WHAT THIS TASK INVOLVES> Reproduce the records exactly, beginning with their first line and ending with the line that contains "b).i = s.i := rfl", and output nothing more.

Segment Start: AVAILABLE RECORDS

-- ==== Sys2Proof/Laws/State.lean ====
section
/-! SUPPORT. The small laws of State: one lemma per field per update, and the accessors after each update. -/

namespace Sys2Proof.Machine

variable (s : State)

/-! ### setV -/

@[simp] theorem State.setV_mem (x : Reg) (b : Byte) : (s.setV x b).mem = s.mem := rfl
@[simp] theorem State.setV_v (x : Reg) (b : Byte) : (s.setV x b).v = s.v.set x.val b := rfl
@[simp] theorem State.setV_i (x : Reg) (b : Byte) : (s.setV x b).i = s.i := rfl
@[simp] theorem State.setV_pc (x : Reg) (b : Byte) : (s.setV x b).pc = s.pc := rfl
@[simp] theorem State.setV_sp (x : Reg) (b : Byte) : (s.setV x b).sp = s.sp := rfl
@[simp] theorem State.setV_plane (x : Reg) (b : Byte) : (s.setV x b).plane = s.plane := rfl
@[simp] theorem State.setV_dt (x : Reg) (b : Byte) : (s.setV x b).dt = s.dt := rfl
@[simp] theorem State.setV_st (x : Reg) (b : Byte) : (s.setV x b).st = s.st := rfl
@[simp] theorem State.setV_ph (x : Reg) (b : Byte) : (s.setV x b).ph = s.ph := rfl
@[simp] theorem State.setV_inc (x : Reg) (b : Byte) : (s.setV x b).inc = s.inc := rfl
@[simp] theorem State.setV_ext (x : Reg) (b : Byte) : (s.setV x b).ext = s.ext := rfl
@[simp] theorem State.setV_plen (x : Reg) (b : Byte) : (s.setV x b).plen = s.plen := rfl
@[simp] theorem State.setV_out (x : Reg) (b : Byte) : (s.setV x b).out = s.out := rfl
@[simp] theorem State.setV_input (x : Reg) (b : Byte) : (s.setV x b).input = s.input := rfl
@[simp] theorem State.setV_pending (x : Reg) (b : Byte) : (s.setV x b).pending = s.pending := rfl
@[simp] theorem State.setV_draws (x : Reg) (b : Byte) : (s.setV x b).draws = s.draws := rfl
@[simp] theorem State.setV_params (x : Reg) (b : Byte) : (s.setV x b).params = s.params := rfl
@[simp] theorem State.setV_readByte (x : Reg) (b : Byte) (c : Nat) : (s.setV x b).readByte c = s.readByte c := rfl

/-! ### setI -/

@[simp] theorem State.setI_mem (n : Nat) : (s.setI n).mem = s.mem := rfl
@[simp] theorem State.setI_v (n : Nat) : (s.setI n).v = s.v := rfl
@[simp] theorem State.setI_i (n : Nat) : (s.setI n).i = BitVec.ofNat 16 n := rfl
@[simp] theorem State.setI_pc (n : Nat) : (s.setI n).pc = s.pc := rfl
@[simp] theorem State.setI_sp (n : Nat) : (s.setI n).sp = s.sp := rfl
@[simp] theorem State.setI_plane (n : Nat) : (s.setI n).plane = s.plane := rfl
@[simp] theorem State.setI_dt (n : Nat) : (s.setI n).dt = s.dt := rfl
@[simp] theorem State.setI_st (n : Nat) : (s.setI n).st = s.st := rfl
@[simp] theorem State.setI_ph (n : Nat) : (s.setI n).ph = s.ph := rfl
@[simp] theorem State.setI_inc (n : Nat) : (s.setI n).inc = s.inc := rfl
@[simp] theorem State.setI_ext (n : Nat) : (s.setI n).ext = s.ext := rfl
@[simp] theorem State.setI_plen (n : Nat) : (s.setI n).plen = s.plen := rfl
@[simp] theorem State.setI_out (n : Nat) : (s.setI n).out = s.out := rfl
@[simp] theorem State.setI_input (n : Nat) : (s.setI n).input = s.input := rfl
@[simp] theorem State.setI_pending (n : Nat) : (s.setI n).pending = s.pending := rfl
@[simp] theorem State.setI_draws (n : Nat) : (s.setI n).draws = s.draws := rfl
@[simp] theorem State.setI_params (n : Nat) : (s.setI n).params = s.params := rfl
@[simp] theorem State.setI_getV (n : Nat) (y : Reg) : (s.setI n).getV y = s.getV y := rfl
@[simp] theorem State.setI_readByte (n : Nat) (c : Nat) : (s.setI n).readByte c = s.readByte c := rfl

/-! ### setPc -/

@[simp] theorem State.setPc_mem (n : Nat) : (s.setPc n).mem = s.mem := rfl
@[simp] theorem State.setPc_v (n : Nat) : (s.setPc n).v = s.v := rfl
@[simp] theorem State.setPc_i (n : Nat) : (s.setPc n).i = s.i := rfl
@[simp] theorem State.setPc_pc (n : Nat) : (s.setPc n).pc = BitVec.ofNat 16 n := rfl
@[simp] theorem State.setPc_sp (n : Nat) : (s.setPc n).sp = s.sp := rfl
@[simp] theorem State.setPc_plane (n : Nat) : (s.setPc n).plane = s.plane := rfl
@[simp] theorem State.setPc_dt (n : Nat) : (s.setPc n).dt = s.dt := rfl
@[simp] theorem State.setPc_st (n : Nat) : (s.setPc n).st = s.st := rfl
@[simp] theorem State.setPc_ph (n : Nat) : (s.setPc n).ph = s.ph := rfl
@[simp] theorem State.setPc_inc (n : Nat) : (s.setPc n).inc = s.inc := rfl
@[simp] theorem State.setPc_ext (n : Nat) : (s.setPc n).ext = s.ext := rfl
@[simp] theorem State.setPc_plen (n : Nat) : (s.setPc n).plen = s.plen := rfl
@[simp] theorem State.setPc_out (n : Nat) : (s.setPc n).out = s.out := rfl
@[simp] theorem State.setPc_input (n : Nat) : (s.setPc n).input = s.input := rfl
@[simp] theorem State.setPc_pending (n : Nat) : (s.setPc n).pending = s.pending := rfl
@[simp] theorem State.setPc_draws (n : Nat) : (s.setPc n).draws = s.draws := rfl
@[simp] theorem State.setPc_params (n : Nat) : (s.setPc n).params = s.params := rfl
@[simp] theorem State.setPc_getV (n : Nat) (y : Reg) : (s.setPc n).getV y = s.getV y := rfl
@[simp] theorem State.setPc_readByte (n : Nat) (c : Nat) : (s.setPc n).readByte c = s.readByte c := rfl

/-! ### advance -/

@[simp] theorem State.advance_mem (n : Nat) : (s.advance n).mem = s.mem := rfl
@[simp] theorem State.advance_v (n : Nat) : (s.advance n).v = s.v := rfl
@[simp] theorem State.advance_i (n : Nat) : (s.advance n).i = s.i := rfl
@[simp] theorem State.advance_pc (n : Nat) : (s.advance n).pc = BitVec.ofNat 16 (s.pc.toNat + n) := rfl
@[simp] theorem State.advance_sp (n : Nat) : (s.advance n).sp = s.sp := rfl
@[simp] theorem State.advance_plane (n : Nat) : (s.advance n).plane = s.plane := rfl
@[simp] theorem State.advance_dt (n : Nat) : (s.advance n).dt = s.dt := rfl
@[simp] theorem State.advance_st (n : Nat) : (s.advance n).st = s.st := rfl
@[simp] theorem State.advance_ph (n : Nat) : (s.advance n).ph = s.ph := rfl
@[simp] theorem State.advance_inc (n : Nat) : (s.advance n).inc = s.inc := rfl
@[simp] theorem State.advance_ext (n : Nat) : (s.advance n).ext = s.ext := rfl
@[simp] theorem State.advance_plen (n : Nat) : (s.advance n).plen = s.plen := rfl
@[simp] theorem State.advance_out (n : Nat) : (s.advance n).out = s.out := rfl
@[simp] theorem State.advance_input (n : Nat) : (s.advance n).input = s.input := rfl
@[simp] theorem State.advance_pending (n : Nat) : (s.advance n).pending = s.pending := rfl
@[simp] theorem State.advance_draws (n : Nat) : (s.advance n).draws = s.draws := rfl
@[simp] theorem State.advance_params (n : Nat) : (s.advance n).params = s.params := rfl
@[simp] theorem State.advance_getV (n : Nat) (y : Reg) : (s.advance n).getV y = s.getV y := rfl
@[simp] theorem State.advance_readByte (n : Nat) (c : Nat) : (s.advance n).readByte c = s.readByte c := rfl

/-- The pc advances modulo 65536. -/
theorem State.advance_eq (n : Nat) : s.advance n = { s with pc := s.pc + BitVec.ofNat 16 n } := by
  unfold State.advance State.setPc
  congr 1
  apply BitVec.eq_of_toNat_eq
  simp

Segment End: AVAILABLE RECORDS

OUTPUT>
-- ==== Sys2Proof/Laws/State.lean ====
section
/-! SUPPORT. The small laws of State: one lemma per field per update, and the accessors after each update. -/

namespace Sys2Proof.Machine

variable (s : State)

/-! ### setV -/

@[simp] theorem State.setV_mem (x : Reg) (b : Byte) : (s.setV x b).mem = s.mem := rfl
@[simp] theorem State.setV_v (x : Reg) (b : Byte) : (s.setV x b).v = s.v.set x.val b := rfl
@[simp] theorem State.setV_i (x : Reg) (b : Byte) : (s.setV x b).i = s.i := rfl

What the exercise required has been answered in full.